With this wealth of ample, public information showing that the California bar exam is not an accurate measure of attorney competence, it is hard to understand what rational basis our U.S. district courts in California could have for requiring licensed, out-of-state attorneys to complete the bar exam to gain admission. Any neutrality that California's federal district courts can offer is offset by the stranglehold the State Bar of California has over which attorneys are allowed to practice there without supervision.
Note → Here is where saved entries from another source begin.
/-- The group after END: its threads have ended, and it has ended with the last of them. -/
theorem tget_endCore (c : Core) (gno : Nat) {g : Group} (live : g.done = false) :
    ∃ g', tget (endCore gno g c).groups gno = some g' ∧ g'.gr = g.gr ∧ g'.ended = g.ended ∧ (g'.done = true ↔ g.ended = 0xFFFFFFFF) := by
  unfold endCore
  split
  · rename_i last
    exact ⟨_, tget_endGroup c gno g, rfl, last.symm, iff_of_true rfl last⟩
  · rename_i some
    rcases settleBarriers_keeps (c := { c with groups := tset c.groups gno g }) (tget_tset_same c.groups gno g) with same | resumed
    · exact ⟨_, same, rfl, rfl, iff_of_false (by simp [live]) some⟩
    · refine ⟨_, resumed, ?_⟩
      unfold leaveBarrier
      rw [schedule_eq]
      exact ⟨rfl, rfl, iff_of_false (by simp [live]) some⟩

/-- END's effect. -/
theorem exec_endOp {s : State} {i : Issue} {e : Env} (ready : Ready s.dev i 0x4D e) (lanes : e.part ≠ 0)
    (ok : ckCode (ckAll [selCk e.w, modCk e.w 0, noA e.w, noB e.w, noD e.w]) = 0) :
    exec (.endOp i) s = .next { s with dev := finish (modCore s.dev e.core (fun c =>
      { endCore e.gno (endThreads (advancePc e.g 8) e.part) c with seq := (endCore e.gno (endThreads (advancePc e.g 8) e.part) c).seq + 1 })) } := by
  refine (perform_ready _ ready rfl (.inl lanes)).trans ?_
  rw [orFail_ok ok]
  exact congrArg (fun d => Host.Outcome.next { s with dev := finish d }) (modCore_modCore s.dev e.core _ _)

/-- Settles O12: BAR by whether its set is there, END by whether threads are left. -/
theorem barriersAndEnd : Obligations.BarriersAndEnd := by
  unfold Obligations.BarriersAndEnd
  intro s i e
  refine ⟨fun ready ok stored bars queue recs => ?_, fun ready lanes ok => ?_⟩
  · obtain ⟨-, own, live⟩ := ready.own
    obtain ⟨bytes, regs, units, cores⟩ := modCore_leaves s e.core
      (barCore e.gno (arrived e.g (wMod e.w 0 4) ⟨(e.path.pc + 8) % 2 ^ 64, e.path.mask⟩))
    refine ⟨_, exec_bar ready ok stored bars queue, rfl, bytes, regs, units, cores, ?_⟩
    rw [withDev_dev, groupIn_modCore]
    unfold barCore tgetD
    rw [tget_settleBarriers live queue recs (tget_tset_same _ _ _)]
    have all : (withGroup e.gno (arrived e.g (wMod e.w 0 4) ⟨(e.path.pc + 8) % 2 ^ 64, e.path.mask⟩) (coreOf s.dev e.core)).groups
        = tset (coreOf s.dev e.core).groups e.gno (arrived e.g (wMod e.w 0 4) ⟨(e.path.pc + 8) % 2 ^ 64, e.path.mask⟩) := rfl
    rw [all, Option.getD_some]
    split
    · rename_i there
      refine ⟨rfl, rfl, rfl, rfl, queue, ?_, fun _ => ⟨rfl, rfl⟩⟩
      rintro ⟨n, o, other, apart, set, away⟩
      have inTable := mem_of_tget ((tget_tset_other (coreOf s.dev e.core).groups e.gno n
        (arrived e.g (wMod e.w 0 4) ⟨(e.path.pc + 8) % 2 ^ 64, e.path.mask⟩) apart).trans other)
      have := List.all_eq_true.mp there _ inTable
      simp [set, away] at this
    · rename_i notAll
      exact ⟨rfl, rfl, rfl, rfl, queue, fun _ => ⟨rfl, rfl⟩, fun there => absurd there notAll⟩
  · obtain ⟨-, -, live⟩ := ready.own
    obtain ⟨gr, ended, done⟩ := endThreads_keeps (advancePc e.g 8) e.part
    obtain ⟨g', found, gr', ended', done'⟩ := tget_endCore (coreOf s.dev e.core) e.gno (done.trans live)
    obtain ⟨bytes, regs, units, cores⟩ := modCore_leaves s e.core (fun c =>
      { endCore e.gno (endThreads (advancePc e.g 8) e.part) c with seq := (endCore e.gno (endThreads (advancePc e.g 8) e.part) c).seq + 1 })
    refine ⟨_, exec_endOp ready lanes ok, rfl, bytes, regs, units, cores, ?_⟩
    rw [withDev_dev, groupIn_modCore]
    unfold tgetD
    dsimp only
    rw [found, Option.getD_some, gr', ended', done', gr, ended]
    exact ⟨rfl, rfl, Iff.rfl⟩

end Sys2Proof.Machine
end

section
/-!
SUPPORT. The local store (R63): bytes read and written.
-/
namespace Sys2Proof.Machine

/-- A number's bytes, put together from the lowest. -/
theorem ofLe_map_range (f : Nat → Byte) (n : Nat) :
    ofLe ((List.range (n + 1)).map f) = (f 0).toNat + 256 * ofLe ((List.range n).map (fun j => f (j + 1))) := by
  rw [List.range_succ_eq_map, List.map_cons, List.map_map]
  rfl

/-- A read of the local store puts its bytes together, lowest first. -/
theorem lsRead_eq_ofLe (c : Core) (a n : Nat) : lsRead c a n = ofLe ((List.range n).map (fun j => lsByte c (a + j))) := by
  induction n generalizing a with
  | zero => rfl
  | succ n ih =>
    rw [lsRead, ih, ofLe_map_range]
    simp only [Nat.add_right_comm, Nat.add_assoc, Nat.add_zero, lsByte]

/-- A read depends on the bytes of its range alone. -/
theorem lsRead_congr {c d : Core} {a n : Nat} (same : ∀ j, j < n → lsByte d (a + j) = lsByte c (a + j)) : lsRead d a n = lsRead c a n := by
  rw [lsRead_eq_ofLe, lsRead_eq_ofLe]
  congr 1
  exact List.map_congr_left (fun j inside => same j (List.mem_range.mp inside))

/-- A read of n bytes is a number of n bytes. -/
theorem lsRead_lt (c : Core) (a n : Nat) : lsRead c a n < 2 ^ (8 * n) := by
  induction n generalizing a with
  | zero => simp [lsRead]
  | succ n ih =>
    have := ih (a + 1)
    have byte : (tgetD c.ls a 0).toNat < 256 := (tgetD c.ls a 0).isLt
    rw [lsRead, show 8 * (n + 1) = 8 * n + 8 by ring, pow_add]
    omega

/-- One byte of the local store; a zero byte is kept as absent. -/
theorem lsByte_put (c : Core) (a v x : Nat) :
    lsByte { c with ls := if v % 256 = 0 then tdel c.ls a else tset c.ls a (BitVec.ofNat 8 v) } x
      = if x = a then BitVec.ofNat 8 v else lsByte c x := by
  unfold lsByte tgetD
  by_cases here : x = a
  · subst here
    rw [if_pos rfl]
    split
    · rename_i zero
      rw [tget_tdel_same]
      exact BitVec.eq_of_toNat_eq zero.symm
    · rw [tget_tset_same]
      rfl
  · rw [if_neg here]
    split
    · rw [tget_tdel_other _ _ _ here]
    · rw [tget_tset_other _ _ _ _ here]

/-- A write of the local store, byte by byte. -/
theorem lsByte_lsWrite (c : Core) (a n v x : Nat) : lsByte (lsWrite c a n v) x = if a ≤ x ∧ x < a + n then byteAt v (x - a) else lsByte c x := by
  induction n generalizing c a v with
  | zero => rw [if_neg (by omega)]; rfl
  | succ n ih =>
    rw [lsWrite, ih, lsByte_put]
    by_cases first : x = a
    · subst first
      rw [if_neg (by omega), if_pos rfl, if_pos (by omega), Nat.sub_self]
      simp [byteAt]
    · rw [if_neg first]
      by_cases inside : a ≤ x ∧ x < a + (n + 1)
      · rw [if_pos (by omega), if_pos inside, byteAt, byteAt, Nat.div_div_eq_div_mul, show (256 : Nat) = 2 ^ 8 by rfl, ← pow_add,
          show 8 + 8 * (x - (a + 1)) = 8 * (x - a) by omega]
      · rw [if_neg (by omega), if_neg inside]

/-- A write of the local store changes nothing else of the core. -/
theorem lsWrite_eq (c : Core) (a n v : Nat) : lsWrite c a n v = { c with ls := (lsWrite c a n v).ls } := by
  induction n generalizing c a v with
  | zero => rfl
  | succ n ih => rw [lsWrite, ih]

/-- What is written reads back, cut to its bytes. -/
theorem lsRead_lsWrite_same (c : Core) (a n v : Nat) : lsRead (lsWrite c a n v) a n = v % 2 ^ (8 * n) := by
  have gen : ∀ m i, i + m = n → lsRead (lsWrite c a n v) (a + i) m = v / 2 ^ (8 * i) % 2 ^ (8 * m) := by
    intro m
    induction m with
    | zero => intro i _; simp [lsRead, Nat.mod_one]
    | succ m ih =>
      intro i sum
      have byte : (tgetD (lsWrite c a n v).ls (a + i) 0) = byteAt v i := by
        have := lsByte_lsWrite c a n v (a + i)
        rw [if_pos (by omega), Nat.add_sub_cancel_left] at this
        exact this
      rw [lsRead, byte, Nat.add_assoc, ih (i + 1) (by omega), byteAt, BitVec.toNat_ofNat, show 8 * (m + 1) = 8 + 8 * m by ring, pow_add 2 8,
        Nat.mod_mul, Nat.div_div_eq_div_mul, ← pow_add, show 8 * i + 8 = 8 * (i + 1) by ring]
      rfl
  have := gen n 0 (by omega)
  simpa using this

/-! ### Writes of lanes, in increasing order -/

section
variable {β γ : Type} (step : β → Nat → β) (see : β → γ) (val : Nat → γ) (covers : Nat → Prop)

/-- What no lane's write covers stays. -/
theorem foldl_uncovered {l : List Nat} {c : β} (misses : ∀ c x, x ∈ l → ¬ covers x → see (step c x) = see c) (apart : ∀ x ∈ l, ¬ covers x) :
    see (l.foldl step c) = see c := by
  refine List.foldlRecOn (motive := fun d => see d = see c) _ _ rfl ?_
  intro d same x lane
  rw [misses d x lane (apart x lane), same]

/-- What a lane's write covers, and no later lane's, is as that lane left it (R77). -/
theorem foldl_last {l : List Nat} {c : β} (misses : ∀ c x, x ∈ l → ¬ covers x → see (step c x) = see c)
    (hits : ∀ c x, x ∈ l → covers x → see (step c x) = val x) (rising : l.Pairwise (· < ·)) {x : Nat} (lane : x ∈ l) (covered : covers x)
    (last : ∀ y ∈ l, x < y → ¬ covers y) : see (l.foldl step c) = val x := by
  induction l generalizing c with
  | nil => cases lane
  | cons y l ih =>
    obtain ⟨first, rest⟩ := List.pairwise_cons.mp rising
    rw [List.foldl_cons]
    rcases List.mem_cons.mp lane with rfl | later
    · rw [foldl_uncovered step see covers (fun c z m => misses c z (by simp [m])) (fun z m => last z (by simp [m]) (first z m)),
        hits c x (by simp) covered]
    · exact ih (fun c z m => misses c z (by simp [m])) (fun c z m => hits c z (by simp [m])) rest later
        (fun z m => last z (by simp [m]))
The restrictions set by our U.S. district courts should be germane and reasonably related to legitimate government interests. But the delegation of gatekeeping to the State Bar of California results in pitting licensed, out-of-state attorneys against a capricious type of "Squid Game," only a small number of which can emerge victorious. If approximately one-third of federal district courts admit attorneys licensed in any state, there appears to be no reason for the remaining federal district courts not to do the same. 

SarkarLaw is amicus curiae in the matter before the U.S. Supreme Court of Lawyers United v. U.S.